A Voice-Based Framework for Evaluating Claims of Minority Shareholder Oppression in the Close Corporation
Georgetown Law Journal, Vol. 97, 2009
50 Pages Posted: 16 Oct 2008 Last revised: 3 Sep 2023
Date Written: October 15, 2008
Abstract
Ordinary principles of corporate governance leave minority shareholders in close corporations vulnerable to oppression: majority shareholders have broad discretion to make employment, dividend, and other business decisions that may disadvantage the minority. Unlike shareholders in public corporations, minority shareholders cannot escape mistreatment by selling their stock and exiting the corporation. There is, by definition, no secondary trading market for close corporation stock. Because minority shareholder oppression is made possible by the normal features of the close corporation, courts face the difficult task of adjusting the relationship of shareholders to remedy oppression without thereby undermining the reasons investors have for choosing the close corporation form in the first place.
This Article contends that voice offers an under-appreciated alternative mechanism to exit for protecting minority shareholder interests. For reasons analogous to those offered in favor of deliberation in the public sphere, enhanced minority participation in close corporation governance would improve the quality and the perceived legitimacy of decision-making. Also, minority shareholders often expect to have a role in the management of the business and ought to be encouraged to assume that responsibility.

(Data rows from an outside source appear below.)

-- ==== Sys2Proof/Tests/Slice0.lean ====
section
/-! SUPPORT. Tests on small states: an ill-formed command for each check of Instr.wf, instruction words written out from R131 and R139, values that the spec names, and for each statement states and operands that meet its hypotheses. -/

open Sys2Proof Sys2Proof.Machine Sys2Proof.Safety Sys2Proof.Laws

namespace Sys2Proof.Tests

set_option Elab.async false

/-! ### Fixtures -/

/-- A booted module. -/
def upState : State := { pins := { perst := false, pwrEn := true, pwrGood := true }, boot := { stage := 9, cfgReady := true, devReady := true } }

/-- A job without tables, with its whole Canopy managed. -/
def job0 : Job := { id := 7, pblock := [], managed := [20, 20, 20, 20] }

/-- The same job with one read-write PUBLIC segment over a canopy die's slice. -/
def job1 : Job := { job0 with segs := [(0, { base := 0x4000000000, len := 0x50000000, owner := 0x1000, access := 1, valid := true })] }

/-- An engine that runs at address 4 of a section of addresses 4 to 7. -/
def engAt (regs : List (Nat × BitVec 64)) (tds : List (Nat × Td)) : Eng := { pc := 4, s := regs, td := tds, st := .running, sectStart := 4, sectEnd := 8 }

/-- A state in which an engine of a glade stands at an instruction's word. -/
def atWord (opc : BitVec 8) (i : GI) (j : Job) (e : Eng) (g : Glade) (s : State) : State :=
  { s with job := some { j with progs := [(0, { image := wrBytes [] 64 (bvLe (instrWord opc i) 16), size := 256 })] },
           glades := [(i.glade.val, setEng { g with cmd := 9 } i.eng e)] }

/-- The usual case: a booted module, the job with a segment, nothing in the glade's stores. -/
def on (opc : BitVec 8) (i : GI) (regs : List (Nat × BitVec 64)) (tds : List (Nat × Td)) : State := atWord opc i job1 (engAt regs tds) {} upState

/-- A W32 tile in the tile buffer. -/
def w32 (base : BitVec 48) (rows cols : Nat) : Td := { base := base, fmt := 7, rows := BitVec.ofNat 12 (rows - 1), cols := BitVec.ofNat 12 (cols - 1), pitch := 256 }

/-- A W32 tile in the accumulator window. -/
def win (row rows cols : Nat) : Td := { w32 (BitVec.ofNat 48 (0x1000000 + 1024 * row)) rows cols with pitch := 1024 }

/-- An M4 tile in the tile buffer, with its scales. -/
def m4 (base : BitVec 48) (rows cols : Nat) : Td :=
  { w32 base rows cols with fmt := 1, blk := 0, sbase := base + 0x8000, spitch := 256 }

def gx (fl : BitVec 8) (m : BitVec 64) : GI := { glade := 3, eng := .xe, flags := fl, imm := m }
def ga (fl : BitVec 8) (m : BitVec 64) : GI := { glade := 127, eng := .ae, flags := fl, imm := m }

/-! ### Well-formed commands: each check refuses an ill-formed operand -/

theorem test_wf_doorbell : (Instr.doorbellWrite 0 [(5, 1), (5, 2)] 0 0).wf = false ∧ (Instr.doorbellWrite 0 [(2 ^ 64, 1)] 0 0).wf = false ∧
    (Instr.doorbellWrite 0 [(4, 1), (5, 2)] 0 0).wf = true := by decide +kernel

def hdr0 : CellHdr := { lseq := 0, vc := 2, dst := 5, src := 9, ep := false, kind := 1, pctr := 1, tag := 3, cidx := 1, auth := true }

theorem test_wf_cells : (Instr.dataCellReceive 0 hdr0 (zeros 479)).wf = false ∧ (Instr.responseCellReceive 0 hdr0 0 0 (zeros 481)).wf = false ∧
    (Instr.dataCellReceive 0 hdr0 (zeros 480)).wf = true := by decide +kernel

theorem test_wf_staging : (Instr.stagingWrite 0 []).wf = false ∧ (Instr.stagingWrite 0x3FFFFFFF [1, 2]).wf = false ∧
    (Instr.stagingRead 0 257).wf = false ∧ (Instr.stagingRead 0x3FFFFFFF 1).wf = true := by decide +kernel

theorem test_wf_fru : (Instr.fruRead 255 2).wf = false ∧ (Instr.fruRead 255 1).wf = true := by decide +kernel

theorem test_wf_register : (Instr.registerWrite 0 9 0).wf = false ∧ (Instr.registerWrite 0 0 0).wf = false ∧ (Instr.registerWrite 0 8 0).wf = true := by
  decide +kernel

theorem test_wf_readings : (Instr.wvMeasure [⟨3, 0, 0, 0, 0, 0, 0, 0⟩, ⟨3, 0, 0, 0, 0, 0, 0, 0⟩]).wf = false ∧
    (Instr.thermalSample ⟨[(50, 0)], 0⟩).wf = false ∧ (Instr.thermalSample ⟨[(0, 20), (49, 30)], 0⟩).wf = true := by decide +kernel

/-! ### Instruction words written out from R131 and R139, low field first from the right:
IMM, [63:57], SC, SB, SA, TC, TB, TA, FLAGS, [15:13], GUARD, OPC -/

theorem test_word_branch :
    decodeGlade 0 .ae (0xFFFFFFFFFFFFFFFF#64 ++ 0b0000000_00000_00000_00000_000000_000000_000000_00000000_000_00000_00000010#64) =
      some (.br { glade := 0, eng := .ae, imm := 0xFFFFFFFFFFFFFFFF }) := by decide +kernel

theorem test_word_alu :
    decodeGlade 127 .xe (5#64 ++ 0b0000000_00000_00010_11111_000000_000000_000000_00010000_000_10000_00010001#64) =
      some (.alu { glade := 127, eng := .xe, guard := 16, flags := 0x10, sa := 31, sb := 2, imm := 5 }) := by decide +kernel

theorem test_word_tdset :
    decodeGlade 1 .ae (0#64 ++ 0b0000000_00000_00000_00111_000000_000000_111111_00001011_000_00000_00010100#64) =
      some (.tdset { glade := 1, eng := .ae, flags := 0x0B, ta := 63, sa := 7 }) := by decide +kernel

theorem test_word_gather :
    decodeGlade 2 .ae (0#64 ++ 0b0000000_00000_00101_00100_000000_000010_000001_00000000_000_00000_00100010#64) =
      some (.ldG { glade := 2, eng := .ae, ta := 1, tb := 2, sa := 4, sb := 5 }) := by decide +kernel

theorem test_word_convert :
    decodeGlade 2 .xe (0x3F800000BF800000#64 ++ 0b0000000_00000_00000_00001_000011_000010_000001_01110001_000_00001_00110011#64) =
      some (.cvt { glade := 2, eng := .xe, guard := 1, flags := 0x71, ta := 1, tb := 2, tc := 3, sa := 1, imm := 0x3F800000BF800000 }) := by decide +kernel

theorem test_word_vector :
    decodeGlade 2 .xe (0#64 ++ 0b0000000_00000_11111_00000_000011_000010_000001_00100011_000_00000_00110100#64) =
      some (.vop { glade := 2, eng := .xe, flags := 0x23, ta := 1, tb := 2, tc := 3, sb := 31 }) := by decide +kernel

theorem test_word_signal_send :
    decodeGlade 2 .ae (0#64 ++ 0b0000000_00000_00000_00110_000000_000000_000000_00000111_000_00000_00001000#64) =
      some (.signal { glade := 2, eng := .ae, flags := 7, sa := 6 }) := by decide +kernel

theorem test_word_reserved : decodeGlade 0 .ae 0x07#128 = none ∧ decodeGlade 0 .ae 0x0B#128 = none ∧ decodeGlade 0 .xe 0xFF#128 = none := by decide +kernel

/-! ### Queue, reset and the glade's instructions -/

theorem witness_front_command : let s := { upState with pending := [.hubFault, .leaseGrant] };
    s.pending = .hubFault :: [.leaseGrant] ∧ State.reset.pending = [] := ⟨rfl, rfl⟩

theorem witness_step_memory : MemWf { upState with pending := [.hubFault] } ∧ ∃ t, step { upState with pending := [.hubFault] } = .next t :=
  ⟨⟨by decide +kernel, by decide +kernel⟩, (execHubFault_answers { upState with pending := [] } : _)⟩

theorem witness_word_round_trip : gladeParts (.mov (gx 0 1)) = some (0x10, gx 0 1) ∧ decodeGlade 3 .xe (instrWord 0x10 (gx 0 1)) = some (.mov (gx 0 1)) := by
  decide +kernel

theorem witness_may_not_issue : gladeInstr 0x10 (gx 0 1) = some (.mov (gx 0 1)) ∧ mayIssue State.reset (gx 0 1) = false := by decide +kernel

theorem witness_reserved_word : let s := on 0xFF (gx 0 1) [] [];
    mayIssue s (gx 0 1) = true ∧ decodeGlade 3 .xe (wordAt s 3 .xe) = none := by decide +kernel

theorem witness_unused_field : let i := { gx 0 1 with sb := 1 };
    mayIssue (on 0x10 i [] []) i = true ∧ wordAt (on 0x10 i [] []) 3 .xe = instrWord 0x10 i ∧ encOk i (gladeUse 0x10) = false := by decide +kernel

theorem witness_guard_false : let i := { gx 0 1 with guard := 16 };
    let s := atWord 0x10 i job1 { engAt [] [] with p := 0x80 } {} upState;
    mayIssue s i = true ∧ wordAt s 3 .xe = instrWord 0x10 i ∧ encOk i (gladeUse 0x10) = true ∧ guardTrue (curEng s i) 16 = false ∧ NextIn i s := by
  unfold NextIn; decide +kernel

theorem witness_frame : ∃ t, exec (.mov (gx 0 1)) (on 0x10 (gx 0 1) [] []) = .next t := execMov_answers _ _

theorem witness_mov : let i := { gx 0 (-1) with sa := 31 };
    NextIn i (on 0x10 i [] []) ∧ Issues 0x10 { sa := true, imm := allImm } i (on 0x10 i [] []) := by
  unfold Issues NextIn; decide +kernel

theorem witness_tdadd : let i := { gx 0 0 with ta := 63, sa := 31, sb := 1 };
    NextIn i (on 0x15 i [] []) ∧ Issues 0x15 { ta := true, sa := true, sb := true } i (on 0x15 i [] []) := by
  unfold Issues NextIn; decide +kernel

theorem witness_tdcpy : let i := { gx 0 0 with ta := 63, tb := 1 };
    NextIn i (on 0x16 i [] []) ∧ Issues 0x16 { ta := true, tb := true } i (on 0x16 i [] []) := by
  unfold Issues NextIn; decide +kernel

theorem witness_alu : ∀ f : Fin 32, let i := { gx (BitVec.ofNat 8 f.val) 64 with sa := 1, sb := 2, sc := 3 };
    NextIn i (on 0x11 i [] []) ∧ Issues 0x11 { sa := true, sb := true, sc := true, imm := allImm, flags := 0x1F } i (on 0x11 i [] []) := by
  unfold Issues NextIn; decide +kernel

theorem witness_cmp : ∀ f ∈ [0x00, 0x75, 0x86, 0xF5, 0xFF], let i := { gx (BitVec.ofNat 8 f) 64 with sb := 2, sc := 3 };
    NextIn i (on 0x12 i [] []) ∧ Issues 0x12 { sb := true, sc := true, imm := allImm, flags := 0xFF } i (on 0x12 i [] []) := by
  unfold Issues NextIn; decide +kernel

theorem witness_tdset : ∀ f : Fin 32, let i := { gx (BitVec.ofNat 8 f.val) 64 with ta := 63, sa := 1 };
    NextIn i (on 0x14 i [] []) ∧ Issues 0x14 { ta := true, sa := true, imm := allImm, flags := 0x1F } i (on 0x14 i [] []) := by
  unfold Issues NextIn; decide +kernel

/-- Branches from address 4 of the section 4 to 7: to its first and last address, and to the addresses beside it; the last address has no next one. -/
theorem witness_branches : (∀ m ∈ [(0 : Int), 3], let i := gx 0 (BitVec.ofInt 64 m);
      Issues 0x02 { imm := allImm } i (on 0x02 i [] []) ∧ TargetIn i (on 0x02 i [] []) (4 + m)) ∧
    (∀ m ∈ [(-1 : Int), 4], let i := gx 0 (BitVec.ofInt 64 m);
      Issues 0x02 { imm := allImm } i (on 0x02 i [] []) ∧ ¬ TargetIn i (on 0x02 i [] []) (4 + m)) ∧
    (let i := gx 0 0;
      Issues 0x00 {} i (on 0x00 i [] []) ∧ NextIn i (on 0x00 i [] []) ∧
      ¬ NextIn i (atWord 0x00 i job1 { engAt [] [] with sectEnd := 5 } {} upState) ∧
      Issues 0x00 {} i (atWord 0x00 i job1 { engAt [] [] with sectEnd := 5 } {} upState)) := by
  unfold Issues NextIn TargetIn; decide +kernel

theorem witness_loops : (let i := { gx 0 0 with sa := 1 };
      Issues 0x03 { sa := true, imm := allImm } i (on 0x03 i [(1, 1)] []) ∧ NextIn i (on 0x03 i [(1, 1)] []) ∧ sGet (sSet (engAt [(1, 1)] []) 1 0) 1 = 0) ∧
    (∀ m ∈ [(0 : Int), 4], let i := { gx 0 (BitVec.ofInt 64 m) with sa := 1 };
      Issues 0x03 { sa := true, imm := allImm } i (on 0x03 i [] []) ∧ sGet (sSet (engAt [] []) 1 (sGet (engAt [] []) 1 - 1)) 1 ≠ 0 ∧
      (TargetIn i (on 0x03 i [] []) (4 + m) ↔ m = 0)) := by
  unfold Issues NextIn TargetIn; decide +kernel

theorem witness_calls : let e := fun n => { engAt [] [] with stack := List.replicate n 4 };
    (∀ n ∈ [0, 15, 16], let s := atWord 0x04 (gx 0 1) job1 (e n) {} upState;
      Issues 0x04 { imm := allImm } (gx 0 1) s ∧ TargetIn (gx 0 1) s 5) ∧ ¬ TargetIn (gx 0 4) (on 0x04 (gx 0 4) [] []) 8 ∧
      Issues 0x04 { imm := allImm } (gx 0 4) (on 0x04 (gx 0 4) [] []) ∧
    (∀ a ∈ [3, 4, 7, 8], let s := atWord 0x05 (gx 0 0) job1 { engAt [] [] with stack := [5, BitVec.ofNat 20 a] } {} upState;
      Issues 0x05 {} (gx 0 0) s ∧ (curEng s (gx 0 0)).stack = [5] ++ [BitVec.ofNat 20 a] ∧ (TargetIn (gx 0 0) s ((BitVec.ofNat 20 a).toNat : Int) ↔ 4 ≤ a ∧ a ≤ 7)) ∧
    Issues 0x05 {} (gx 0 0) (on 0x05 (gx 0 0) [] []) := by
  unfold Issues TargetIn; decide +kernel

theorem witness_signal_send : ∀ n ∈ [0, 63, 64], let i := { ga 7 0 with sa := 1 };
    let s := atWord 0x08 i job1 (engAt [] []) { queues := if n = 0 then [] else [(7, List.replicate n 1)] } upState;
    Issues 0x08 { sa := true, flags := 7 } i s ∧ NextIn i s ∧ outQueue .ae 7 = 7 ∧ queueUsed (gladeOf s 127) 7 = n := by
  unfold Issues NextIn; decide +kernel

theorem witness_wait : let i := { ga 7 0 with sa := 1 };
    (let s := atWord 0x09 i job1 (engAt [] []) { queues := [(15, [8])] } upState;
      Issues 0x09 { sa := true, flags := 7 } i s ∧ NextIn i s ∧ queueOf (gladeOf s 127) (inQueue .ae 7) = [8]) ∧
    (Issues 0x09 { sa := true, flags := 7 } i (on 0x09 i [] []) ∧ queueOf (gladeOf (on 0x09 i [] []) 127) 15 = []) := by
  unfold Issues NextIn; decide +kernel

theorem witness_tokens :
    (let s := { upState with glades := [(127, { sent := [(15, [8, 9])] })] };
      sentOf (gladeOf s 127) (outQueue .xe 7) = 8 :: [9]) ∧
    (let s := { upState with glades := [(127, { ae := { engAt [] [] with st := .waitToken, waitQ := 15 }, queues := [(15, [8])], cmd := 9 })] };
      let g := gladeOf s 127;
      g.ae.st = .waitToken ∧ inQueue .ae (g.ae.waitQ % 8) = g.ae.waitQ ∧ g.stopReq = false ∧ g.stopped = false ∧ gladeFaulted g = false ∧
      queueOf g g.ae.waitQ = 8 :: [] ∧ NextIn { glade := 127, eng := .ae } s) := by
  unfold NextIn; decide +kernel

theorem witness_halt : Issues 0x01 {} (ga 0 0) (on 0x01 (ga 0 0) [] []) ∧
    (let s := { upState with job := some job1, glades := [(127, { ae := { st := .waitMem }, xe := { st := .running }, cmd := 9 })] };
      let g := gladeOf s 127;
      g.ae.st = .waitMem ∧ g.stopReq = false ∧ g.stopped = false ∧ gladeFaulted g = false ∧ g.cmd ≠ 0 ∧ mayHalt s 127 .ae = true ∧ engHalted g.xe = false) := by
  unfold Issues; decide +kernel

theorem witness_deadlock : ∀ e ∈ [({ st := .halted } : Eng), { st := .waitToken, waitQ := 0 }],
    let g : Glade := { ae := { st := .waitToken, waitQ := 8 }, xe := e, cmd := 9 };
    g.cmd ≠ 0 ∧ g.stopped = false ∧ cannotProceed g .ae = true ∧ cannotProceed g .xe = true ∧ engHalted g.ae = false := by decide +kernel

theorem witness_glade_stop :
    let s := { upState with glades := [(0, { ae := { st := .running }, cmd := 9, stopReq := true }), (1, { ae := { st := .running }, cmd := 9 })] };
    let g := gladeOf s 0;
    let s1 := setGlade s 0 { g with ae := stopEng g.ae, xe := stopEng g.xe, stopReq := false, stopped := true };
    g.stopReq = true ∧ g.stopped = false ∧ (gladesOf s1 9).any (fun o => !gladeEnded (gladeOf s1 o)) = true := by decide +kernel

/-! ### Glade instructions over tiles and memory -/

/-- A result that is no error, and that a check accepts. -/
def isOk {ε α : Type} (r : Except ε α) (p : α → Bool) : Bool :=
  match r with
  | .ok x => p x
  | .error _ => false

/-- The status with which a read ends. -/
def errOf {α : Type} (r : Except Byte α) : Byte :=
  match r with
  | .ok _ => 0
  | .error e => e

To create greater incentives for voice and to guide the adjudication of claims of minority shareholder oppression, courts should: (1) recognize (and embrace) the principle that the appropriate level of judicial scrutiny may vary from case to case; and (2) use the presence or absence of minority shareholder participation in governance to determine the proper level of scrutiny. Close corporations would then have reason to adopt inclusive governance models in order to benefit from more deferential judicial review, and enhanced minority shareholder voice would improve the parties' ability to resolve disputes without the need for judicial intervention. When litigation cannot be avoided, flexible judicial scrutiny would improve upon existing approaches to shareholder oppression, allocating pleading or production burdens to the party best able to meet them.